Activity ▸
Produce the records below again, word for word, but stop after the line that contains "have hm1 := (get32_cmode h1).trans hm".

▼▼▼

theorem readHeader_failsAsPass {s : State} (hm : s.cmode = .read) :
    FailsAsPass .dec (readHeader s) := by
  unfold readHeader
  refine .bind (get32_failsAsPass hm) fun ⟨_, s1⟩ h1 => ?_
  refine .bind (demand_failsAsPass _ (by simp)) fun _ _ => ?_
  have hm1 := (get32_cmode h1).trans hm
  refine .bind (get32_failsAsPass hm1) fun ⟨_, s2⟩ h2 => ?_
  refine .bind (demand_failsAsPass _ (by simp)) fun _ _ => ?_
  have hm2 := (get32_cmode h2).trans hm1
  refine .bind (get32_failsAsPass hm2) fun ⟨_, s3⟩ h3 => ?_
  refine .bind (demand_failsAsPass _ (by simp)) fun _ _ => ?_
  have hm3 := (get32_cmode h3).trans hm2
  refine .bind (get8_failsAsPass hm3) fun ⟨_, s4⟩ h4 => ?_
  refine .bind (demand_failsAsPass _ (by simp)) fun _ _ => ?_
  have hm4 := (get8_cmode h4).trans hm3
  refine .bind (get8_failsAsPass hm4) fun ⟨_, s5⟩ _ => ?_
  refine .bind (demand_failsAsPass _ (by simp)) fun _ _ => ?_
  exact .bind (checkLimit_failsAsPass _ _ _) fun _ _ => .ok _

theorem decHead_failsAsPass (s : State) : FailsAsPass .dec (decHead s) :=
  .bind (readHeader_failsAsPass rfl) fun _ _ => .ok _

theorem checkEndMarker_failsAsPass {s : State} (hm : s.cmode = .read) :
    FailsAsPass .dec (checkEndMarker s) := by
  intro x h
  unfold checkEndMarker at h
  split at h
  · next e he =>
    obtain rfl : e = x := by simpa using h
    rcases matchBytes_eq_error _ he with hr | rfl
    · exact readStop_passStop hm hr
    · exact passStop_formatError (by simp)
  · split at h
    · obtain rfl := by simpa using h
      exact passStop_formatError (by simp)
    · simp at h

theorem decTail_failsAsPass {s : State} (hm : s.cmode = .read) : FailsAsPass .dec (decTail s) :=
  .bind (checkEndMarker_failsAsPass hm) fun _ _ => .ok _

/-! ### The encode pass -/

theorem require_failsAsPass (ok : Bool) (c : ArgCause) :
    FailsAsPass .enc (Machine.require ok c) := by
  intro x h
  unfold Machine.require at h
  split at h
  · simp at h
  · obtain rfl := by simpa using h
    exact passStop_raise (by simp) rfl

theorem checkArgs_failsAsPass (impl : Impl) (a : Args) : FailsAsPass .enc (checkArgs impl a) :=
  .bind (require_failsAsPass _ _) fun _ _ => .bind (require_failsAsPass _ _) fun _ _ =>
  .bind (require_failsAsPass _ _) fun _ _ => .bind (require_failsAsPass _ _) fun _ _ =>
  .bind (checkLimit_failsAsPass _ _ _) fun _ _ => require_failsAsPass _ _

/-- Only the checks can end `HEAD` of encode early, since the header fits its buffer. -/
theorem encHead_failsAsPass (s : State) : FailsAsPass .enc (encHead s) := by
  intro x h
  rcases bind_eq_error.mp h with hargs | ⟨_, hargs, -⟩
  · exact checkArgs_failsAsPass _ _ x hargs
  · rw [encHead_of_checkArgs hargs] at h
    simp at h

theorem pixelByte_failsAsPass (m : Mode) (s : State) (a : Nat) :
    FailsAsPass m (pixelByte s a) := by
  intro x h
  unfold pixelByte at h
  split at h
  · simp at h
  · obtain rfl := by simpa using h
    exact passStop_fault _ _

theorem fetchPixel_failsAsPass (m : Mode) (s : State) : FailsAsPass m (fetchPixel s) := by
  have byte := pixelByte_failsAsPass m s
  unfold fetchPixel
  split_ifs
  · exact .bind (byte _) fun _ _ => .bind (byte _) fun _ _ => .bind (byte _) fun _ _ =>
      .bind (byte _) fun _ _ => .ok _
  · exact .bind (byte _) fun _ _ => .bind (byte _) fun _ _ => .bind (byte _) fun _ _ => .ok _
  · intro x h
    obtain rfl : .fault .noPixelLayout = x := Except.error.inj h
    exact passStop_fault _ _

end Sys2Proof.Machine
end

section
/-! PROOFS. The invariant of the engine by phase, and that every step keeps it. -/

namespace Sys2Proof.Machine

/-! ### The invariant outside a loaded pass -/

/-- Where the header registers are not loaded the invariant speaks of the memories, of `ERR` and of the
input of a launched pass alone. -/
theorem engineInv_of_not_loaded {s : State} (hl : loaded s.phase = false) (hmem : MemoryOk s)
    (herr : ErrOk s)
    (henc : s.mode = .enc → s.phase = .head → (s.p.readBytes 0 s.args.plen).isSome = true)
    (hdec : s.mode = .dec → s.phase = .head → (s.q.readBytes 0 s.args.qlen).isSome = true) :
    EngineInv s := by
  have hn : ¬ loaded s.phase = true := by simp [hl]
  have hbody : s.phase ≠ .body := fun h => hn (by simp [h, loaded])
  have htail : s.phase ≠ .tail := fun h => hn (by simp [h, loaded])
  have hdone : s.phase ≠ .done := fun h => hn (by simp [h, loaded])
  exact ⟨hmem, herr, fun h => absurd h hn,
    ⟨fun h => absurd h hbody, fun h => h.elim (absurd · htail) (absurd · hdone)⟩,
    fun h => absurd h hn, ⟨henc, fun _ h => absurd h hn, hdec, fun _ h => absurd h hn⟩,
    fun h => absurd h hn, fun _ h => absurd h hn,
    fun _ => ⟨fun h => absurd h hbody, fun h => absurd h htail⟩, fun _ h => absurd h hbody⟩

theorem takeFault_inv {s : State} {e : Err} (hs : EngineInv s) (hne : e ≠ .none)
    (he : errOf s.mode e = true) : EngineInv (takeFault e s) := by
  obtain ⟨⟨hq, hp⟩, -⟩ := hs
  refine engineInv_of_not_loaded (by simp [loaded]) ⟨?_, ?_⟩ ⟨by simp [hne], by simpa using he⟩
    (by simp) (by simp)
  · rw [takeFault_q]
    split
    · rfl
    · exact hq
  · rw [takeFault_p]
    split
    · rfl
    · exact hp

theorem startEncode_inv {pix : List Byte} {w h : Word} {ch cs : Byte} {s : State}
    (hs : EngineInv s) : EngineInv (startEncode pix w h ch cs s) := by
  obtain ⟨⟨hq, -⟩, -⟩ := hs
  exact engineInv_of_not_loaded rfl ⟨hq, Memory.ofBytes_wf _ _⟩ ⟨by simp [startEncode], rfl⟩
    (fun _ _ => by simp [startEncode, Memory.readBytes_ofBytes]) (by simp [startEncode])

theorem startDecode_inv {qoi : List Byte} {s : State} (hs : EngineInv s) :
    EngineInv (startDecode qoi s) := by
  obtain ⟨⟨-, hp⟩, -⟩ := hs
  exact engineInv_of_not_loaded rfl ⟨Memory.ofBytes_wf _ _, hp⟩ ⟨by simp [startDecode], rfl⟩
    (by simp [startDecode]) (fun _ _ => by simp [startDecode, Memory.readBytes_ofBytes])

theorem idleStep_inv {s t : State} (hs : EngineInv s) (hp : startable s.phase = true)
    (h : idleStep s = .next t) : EngineInv t := by
  unfold idleStep at h
  split at h
  · simp at h
  · next l ls _ =>
    have hs' : EngineInv { s with launches := ls } := hs
    cases l with
    | startEncode pix w hgt ch cs =>
      obtain rfl := by simpa [start, hp] using h
      exact startEncode_inv hs'
    | startDecode qoi =>
      obtain rfl := by simpa [start, hp] using h
      exact startDecode_inv hs'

▲▲▲

Written solution ▸
theorem readHeader_failsAsPass {s : State} (hm : s.cmode = .read) :
    FailsAsPass .dec (readHeader s) := by
  unfold readHeader
  refine .bind (get32_failsAsPass hm) fun ⟨_, s1⟩ h1 => ?_
  refine .bind (demand_failsAsPass _ (by simp)) fun _ _ => ?_
  have hm1 := (get32_cmode h1).trans hm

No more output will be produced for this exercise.